A fee is charged for access to data, but prices will be kept reasonable. The charged fees will cover costs resulting from granting the permit and the collation of materials. Costs and grounds for costs will be determined according to the Ministry of Social Affairs and Health Decree on charges pursuant to the Act on Criteria for Charges Payable to the State.
The General Data Protection Regulation requires the free movement of data in the EU. However, the Act has been drawn up in a manner that that specifies that data will, as a rule, be processed in a centralised secure user environment maintained by the health and social sector’s data permit authority, which can only be accessed by those with access rights. A permit recipient can be located elsewhere than in Finland, but the data will remain in Finland. A secure user environment is the key technological method also for ensuring the protection of personal data.
Data could only be supplied to another secure user environment specified by the permit recipient in exceptional circumstances. Even then, the data could only be used for the purpose for which it has been supplied to the permit holder. The EU’s General Data Protection Regulation determines the conditions according to which data can be supplied to parties outside the EU.
In its statement, the Constitutional Law Committee drew attention, in particular, to ensuring the protection of personal data of individuals. On the basis of this statement, provisions contained in the government proposal that applied to the anonymity of data for development and innovation activities and the assurance of data anonymity in publications were made more stringent.
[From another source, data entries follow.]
-- ==== Sys2Proof/Tests/Slice0.lean ====
section
/-! SUPPORT. The model's own tests: ill-formed commands that the check refuses, one step each on small states, and for every
statement with hypotheses a witness that they can be met together. -/

namespace Sys2Proof.Machine

/-- A state after Thimble boot, otherwise as at reset, with fields set: address, field, value. -/
def st (l : List (Nat × Fld × Nat)) : State :=
  l.foldl (fun s p => s.setFld p.1 p.2.1 p.2.2) { State.reset with hostUp := true }

/-- A queue entry, a CAN item and frame, a request and a due frame of a bus. -/
def qe (d : Dest) : QEnt := { item := Item.blank, dest := d, chain := 0, cells := 1, place := 1 }
def canIt : Item := { Item.blank with eth := false }
def canFr : CanFrame :=
  { fmt := 0, ide := false, rtr := false, brs := false, esi := false, sec := false, ident := 0, sdt := 0, vcid := 0, af := 0, data := [] }
def vbRq : VbReq := { item := canIt, member := 0, arrival := 0, rho := 0 }
def vbDu : VbDue := { time := 0, kind := 0, item := canIt, member := 0, sof := 0, op := 0, pars := [], ident := 0 }


theorem sqPut_some {s : State} {q : Nat} {l : List Word} (h : ¬ s.sqDepth q ≤ s.sqHeld q) : ∃ t, s.sqPut q l = some t :=
  ⟨_, if_neg h⟩

/-- A run of engine 0 at its first instruction, with 256 octets of data window and of shared window. -/
def isaRun (regs : List (Nat × Word)) : Run :=
  { work := { item := Item.blank, prog := 0, desc := none, kind := 0
              entry := [0, setF 0 PROGRAM_CODE_LEN 1, setF 0 PROGRAM_DLEN 4, setF 0 PROGRAM_SLEN 1] }
    regs := regs, pc := 0, fl := 0, steps := 0, emits := [], mem := [], began := 0, stall := none, itag := none, lane := 0 }

/-- Engine 0 about to issue the instruction of a word. -/
def isaSt (l : List (Nat × Fld × Nat)) (w : Nat) (r : Run) : State :=
  { (st l).wr (IMEM 0 0) (BitVec.ofNat 32 w) with engs := [(0, { EngSt.reset with run := some r })] }

theorem sqGet_some {s : State} {q : Nat} (h : ¬ s.sqUnread q = 0) : ∃ l t, s.sqGet q = some (l, t) := ⟨_, _, if_neg h⟩

theorem sqGet_none {s : State} {q : Nat} (h : s.sqUnread q = 0) : s.sqGet q = none := if_pos h

theorem getLook_some {s : State} {q n : Nat} {b : Bool} (h : ¬ s.sqUnread q = 0)
    (hb : (s.memPoison 0 (s.sqSlot q (s.sqRd q) 0) n).isSome = b) : ∃ l, s.getLook q n = some (b, l) := ⟨_, by rw [State.getLook, if_neg h, hb]⟩

/-- A request PDU, the body of a WRITE of a whole value, a request at mailbox 0, and a session of it. -/
def tPdu (op ses : Nat) (body : List Byte) : List Byte :=
  [0x10, BitVec.ofNat 8 op, 0, 0] ++ natBe 2 ses ++ [0, 0, 0, 0] ++ natBe 2 body.length ++ [0, 0, 0, 0] ++ body
def tWr (idx sub : Nat) (v : List Byte) : List Byte := natBe 2 idx ++ [BitVec.ofNat 8 sub, 1, 0, 0, 0, 0] ++ v
def tReq (pdu : List Byte) : OapReq := { src := .mailbox 0, pdu := pdu, at_ := 0 }
def tSes : Session :=
  { num := 1, role := 3, proved := true, src := .mailbox 0, opened := 0, used := 0, next := 1, done := [], held := [], keyIn := []
    keyOut := [], opening := [], snap := none, asm_ := none, aborted := false, hdr := [] }
def tTxn : Txn := { num := 1, body := tPdu 0x11 1 (tWr 0x80 2 [0, 1]), req := none, at_ := 0 }

/-- A register with a field of each kind. -/
def tDesc : RegDesc :=
  ⟨0, 4, 1, 1, 1, [⟨⟨31, 28⟩, .rw, 0⟩, ⟨⟨27, 24⟩, .rwl, 0⟩, ⟨⟨23, 20⟩, .ro, 0⟩, ⟨⟨19, 16⟩, .w1c, 0⟩, ⟨⟨15, 12⟩, .w1s, 0⟩]⟩

/-! ### Witnesses of the statements of fragment 00 -/

theorem witness_EmptyQueueTicks :
  (∃ (s : State), s.pending = [] ∧ s.flag TIME_STAT TIME_STAT_RUN = false) ∧
  (∃ (s : State), s.pending = [] ∧ s.flag TIME_STAT TIME_STAT_RUN = true ∧ s.hs.spiQ = [] ∧ s.sm.lone = []) :=
  ⟨⟨st [], by decide, by decide⟩,
   ⟨st [(TIME_STAT, TIME_STAT_RUN, 1)], by decide, by decide, by decide, by decide⟩⟩

theorem witness_InterruptEdgesAreKept :
  ∃ (s : State) (t : State), IrqSettled s ∧ step s = .next t :=
  ⟨State.reset, settle State.reset State.reset.tick, by unfold IrqSettled; decide, (rfl)⟩

set_option maxRecDepth 100000 in
theorem witness_EveryRiseIsSignalled :
  ∃ (s : State) (t : State) (i : Nat), IrqSettled s ∧ step s = .next t ∧ i < 15 ∧ t.irqNow.testBit i = true ∧ s.irqNow.testBit i = false :=
  ⟨{ st [(CIPH_EVT, CIPH_EVT_PROOF_MISMATCH, 1)] with pending := [.registerWrite .pcie SYS_IRQ_EN 15 0 256] }, _, 8, by unfold IrqSettled; decide, rfl, by decide, by decide, by decide⟩

theorem witness_SettleChangesFourFields :
  ∃ (s : State) (t : State), (∀ i : Nat, i < 15 → t.irqNow.testBit i = true → s.irqPrev.testBit i = true) :=
  ⟨State.reset, State.reset, fun i _ h => absurd (show State.reset.irqNow.testBit i = true from h) (by rw [show State.reset.irqNow = 0 by decide]; simp)⟩

theorem witness_MemoryKeepsCanonicalForm :
  Memory.wf State.reset = true :=
  reset_memWf

/-! ### Witnesses of the statements of fragment 02 -/

theorem witness_PaceWindowPublishesCountAndMargin :
  ∃ (s : State) (n : Nat) (count : Nat), n < 32 ∧ count < 65536 ∧ s.fld (PACE_FLOORn n) PACE_FLOORn_FLOOR ≠ 0 :=
  ⟨st [(PACE_FLOORn 31, PACE_FLOORn_FLOOR, 65535)], 31, 65535, by decide, by decide, by decide⟩
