-- ==== Sys2Proof/Laws/Arith.lean ====
section
/-! SUPPORT. What the arithmetic primitives and the stores into registers give, in range. -/

namespace Sys2Proof.Machine

@[simp] theorem floorShift_one (v : Int) : floorShift v 1 = v / 2 := rfl
@[simp] theorem floorShift_two (v : Int) : floorShift v 2 = v / 4 := rfl
@[simp] theorem floorShift_five (v : Int) : floorShift v 5 = v / 32 := rfl
@[simp] theorem floorShift_seven (v : Int) : floorShift v 7 = v / 128 := rfl
@[simp] theorem floorShift_eight (v : Int) : floorShift v 8 = v / 256 := rfl

/-- An 8-bit register holds an integer of 0..255 exactly. -/
theorem byteOf_toNat {v : Int} (h0 : 0 ≤ v) (h1 : v ≤ 255) : ((byteOf v).toNat : Int) = v := by
  rw [byteOf, BitVec.toNat_ofInt]; omega

/-- A 16-bit register holds an integer of 0..65535 exactly. -/
theorem word16Of_toNat {v : Int} (h0 : 0 ≤ v) (h1 : v ≤ 65535) : ((word16Of v).toNat : Int) = v := by
  rw [word16Of, BitVec.toNat_ofInt]; omega

/-- A signed 17-bit register holds an integer of −65536..65535 exactly. -/
theorem s17Of_toInt {v : Int} (h0 : -65536 ≤ v) (h1 : v ≤ 65535) : (s17Of v).toInt = v := by
  rw [s17Of, BitVec.toInt_ofInt]
  exact Int.bmod_eq_of_le (by omega) (by omega)

/-- `clamp` between ordered bounds is the usual `max` of `min`. -/
theorem clamp_eq (v : Int) {lo hi : Int} (h : lo ≤ hi) : clamp v lo hi = max lo (min hi v) := by
  unfold clamp; split_ifs <;> omega

/-- `sat8` saturates to 0..255. -/
theorem sat8_toNat (v : Int) : ((sat8 v).toNat : Int) = max 0 (min 255 v) := by
  rw [sat8, BitVec.toNat_ofInt, clamp_eq v (by omega)]; omega

/-- A clamped note index is in 0..127. -/
theorem clampNote_toNat (v : Int) : ((clampNote v).toNat : Int) = max 0 (min 127 v) := by
  rw [clampNote, BitVec.toNat_ofInt, clamp_eq v (by omega)]; omega

/-- `tdiv` is division truncating toward zero. -/
theorem tdiv_eq (a : Int) (b : Nat) : tdiv a b = a.tdiv b := by
  unfold tdiv
  rcases le_total 0 a with h | h
  · rcases h.eq_or_lt with rfl | h'
    · simp
    · rw [Int.sign_eq_one_of_pos h', Int.tdiv_eq_ediv_of_nonneg h, one_mul, Int.natCast_div, Int.natAbs_of_nonneg h]
  · rcases h.eq_or_lt with rfl | h'
    · simp
    · rw [Int.sign_eq_neg_one_of_neg h', ← neg_neg (a.tdiv b), ← Int.neg_tdiv, Int.tdiv_eq_ediv_of_nonneg (by omega),
        neg_one_mul, Int.natCast_div, ← Int.natAbs_neg, Int.natAbs_of_nonneg (by omega)]

/-- `tdiv` by a positive number times it stays between 0 and the dividend. -/
theorem tdiv_mul_between (a : Int) {b : Nat} (h : 0 < b) :
    (0 ≤ a → 0 ≤ tdiv a b ∧ tdiv a b * b ≤ a) ∧ (a ≤ 0 → tdiv a b ≤ 0 ∧ a ≤ tdiv a b * b) := by
  have hb : (0 : Int) < b := by exact_mod_cast h
  refine ⟨fun ha => ?_, fun ha => ?_⟩
  · rw [tdiv_eq, Int.tdiv_eq_ediv_of_nonneg ha]
    exact ⟨Int.ediv_nonneg ha hb.le, Int.ediv_mul_le a hb.ne'⟩
  · have h1 : a.tdiv b = -((-a) / b) := by
      rw [← Int.tdiv_eq_ediv_of_nonneg (by omega), Int.neg_tdiv, neg_neg]
    have h2 := Int.ediv_nonneg (a := -a) (by omega) hb.le
    have h3 := Int.ediv_mul_le (-a) hb.ne'
    rw [tdiv_eq, h1]
    exact ⟨by omega, by rw [neg_mul]; omega⟩

/-- An 8-bit register holds a natural number up to 255 exactly. -/
theorem byteOf_natCast {n : Nat} (h : n ≤ 255) : (byteOf (n : Int)).toNat = n := by
  have := byteOf_toNat (v := n) (by omega) (by omega)
  omega

/-- `tdiv` of a number in the signed 17-bit range stays in it, so the register holds it exactly. -/
theorem s17Of_tdiv_toInt {a : Int} {b : Nat} (hb : 0 < b) (h0 : -65536 ≤ a) (h1 : a ≤ 65535) :
    (s17Of (tdiv a b)).toInt = tdiv a b := by
  have h := tdiv_mul_between a hb
  rcases le_total 0 a with ha | ha
  · have h2 := h.1 ha
    have h3 : tdiv a b ≤ tdiv a b * b := le_mul_of_one_le_right h2.1 (by omega)
    exact s17Of_toInt (by omega) (by omega)
  · have h2 := h.2 ha
    have h3 : tdiv a b * b ≤ tdiv a b := by nlinarith
    exact s17Of_toInt (by omega) (by omega)

end Sys2Proof.Machine
end

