-- ==== Sys2Proof/Laws/Ops.lean ====
section
/-! SUPPORT. Read-after-write for the ParameterStore and the register groups, and what the operand forms read. -/

namespace Sys2Proof.Machine

open Sys2Proof.Config (Tables)

/-! ## Slots -/

@[simp] theorem value_setValue (s : State) (p q : Slot) (v : Byte) :
    (s.setValue p v).value q = if q = p then v else s.value q := by
  simp only [State.value, State.setValue, Fin.getElem_fin, Vector.getElem_set, Fin.ext_iff, eq_comm]

@[simp] theorem rawReading_setRawReading (s : State) (p q : Slot) (v : Byte) :
    (s.setRawReading p v).rawReading q = if q = p then v else s.rawReading q := by
  simp only [State.rawReading, State.setRawReading, Fin.getElem_fin, Vector.getElem_set, Fin.ext_iff, eq_comm]

@[simp] theorem override_setOverride (s : State) (p q : Slot) (v : Byte) :
    (s.setOverride p v).override q = if q = p then v else s.override q := by
  simp only [State.override, State.setOverride, Fin.getElem_fin, Vector.getElem_set, Fin.ext_iff, eq_comm]

@[simp] theorem source_setSource (s : State) (p q : Slot) (t : Source) :
    (s.setSource p t).source q = if q = p then t else s.source q := by
  simp only [State.source, State.setSource, Fin.getElem_fin, Vector.getElem_set, Fin.ext_iff, eq_comm]

@[simp] theorem rawReading_setValue (s : State) (p q : Slot) (v : Byte) :
    (s.setValue p v).rawReading q = s.rawReading q := rfl
@[simp] theorem override_setValue (s : State) (p q : Slot) (v : Byte) :
    (s.setValue p v).override q = s.override q := rfl
@[simp] theorem source_setValue (s : State) (p q : Slot) (v : Byte) :
    (s.setValue p v).source q = s.source q := rfl
@[simp] theorem value_setRawReading (s : State) (p q : Slot) (v : Byte) :
    (s.setRawReading p v).value q = s.value q := rfl
@[simp] theorem override_setRawReading (s : State) (p q : Slot) (v : Byte) :
    (s.setRawReading p v).override q = s.override q := rfl
@[simp] theorem source_setRawReading (s : State) (p q : Slot) (v : Byte) :
    (s.setRawReading p v).source q = s.source q := rfl
@[simp] theorem value_setOverride (s : State) (p q : Slot) (v : Byte) :
    (s.setOverride p v).value q = s.value q := rfl
@[simp] theorem rawReading_setOverride (s : State) (p q : Slot) (v : Byte) :
    (s.setOverride p v).rawReading q = s.rawReading q := rfl
@[simp] theorem source_setOverride (s : State) (p q : Slot) (v : Byte) :
    (s.setOverride p v).source q = s.source q := rfl
@[simp] theorem value_setSource (s : State) (p q : Slot) (t : Source) :
    (s.setSource p t).value q = s.value q := rfl
@[simp] theorem rawReading_setSource (s : State) (p q : Slot) (t : Source) :
    (s.setSource p t).rawReading q = s.rawReading q := rfl
@[simp] theorem override_setSource (s : State) (p q : Slot) (t : Source) :
    (s.setSource p t).override q = s.override q := rfl

/-- A slot's effective value depends on the store alone. -/
theorem value_congr {s t : State} (h : s.store = t.store) (p : Slot) : s.value p = t.value p := by
  simp only [State.value, h]

/-- Every cell of `slotCells f` is `f` of its slot. -/
theorem slotCells_get {α : Type} (f : Slot → α) (p : Slot) : (slotCells f)[p] = f p := by
  fin_cases p <;> rfl

/-- `dest()` depends on the store alone. -/
theorem dest_congr (c : Tables) {s t : State} (h : s.store = t.store) : dest c s = dest c t := by
  simp only [dest, lfoDestField, value_congr h]

/-- `gov` depends on the store alone. -/
theorem gov_congr {s t : State} (h : s.store = t.store) (p : Slot) : gov s p = gov t p := by
  simp only [gov, State.source, State.override, State.rawReading, h]

/-! ## Generators and samples -/

@[simp] theorem gen_setGen_same (s : State) (g : Gen) (r : GenRec) : (s.setGen g r).gen g = r := by cases g <;> rfl

theorem gen_setGen_of_ne (s : State) {g h : Gen} (r : GenRec) (ne : h ≠ g) : (s.setGen g r).gen h = s.gen h := by
  cases g <;> cases h <;> first | rfl | exact absurd rfl ne

@[simp] theorem sample_setSample_same (s : State) (g : Gen) (v : Byte) : (s.setSample g v).sample g = v := by
  cases g <;> rfl

theorem sample_setSample_of_ne (s : State) {g h : Gen} (v : Byte) (ne : h ≠ g) :
    (s.setSample g v).sample h = s.sample h := by
  cases g <;> cases h <;> first | rfl | exact absurd rfl ne

@[simp] theorem gen_setSample (s : State) (g h : Gen) (v : Byte) : (s.setSample g v).gen h = s.gen h := by
  cases g <;> cases h <;> rfl

@[simp] theorem sample_setGen (s : State) (g h : Gen) (r : GenRec) : (s.setGen g r).sample h = s.sample h := by
  cases g <;> cases h <;> rfl

@[simp] theorem setGen_gen (s : State) (g : Gen) : s.setGen g (s.gen g) = s := by cases g <;> rfl

/-! ## Rotations -/

@[simp] theorem nextJob_four (j : Job) : nextJob (nextJob (nextJob (nextJob j))) = j := by cases j <;> rfl

@[simp] theorem nextBusState_four (b : BusState) : nextBusState (nextBusState (nextBusState (nextBusState b))) = b := by
  cases b <;> rfl

end Sys2Proof.Machine
end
- Anonymised personal data may only be processed in a secure user environment, as the development of technology will make it impossible to ensure that anonymity can be decoded.
- Only aggregate data is supplied for development and innovation activities, if the development and innovation activities are not part of scientific research.
- The Act includes provisions on a procedure for the assurance of anonymity for data presented as part of a publication.
Scientific publications are drawn up using health and social data that contains personal data. The publications include analyses and summaries of source data. Provisions on the anonymity assurance procedure laid down in the Act will allow the researcher and data permit authority to ensure that the information included in the publication does not contain any details that could reveal the identity of single individual.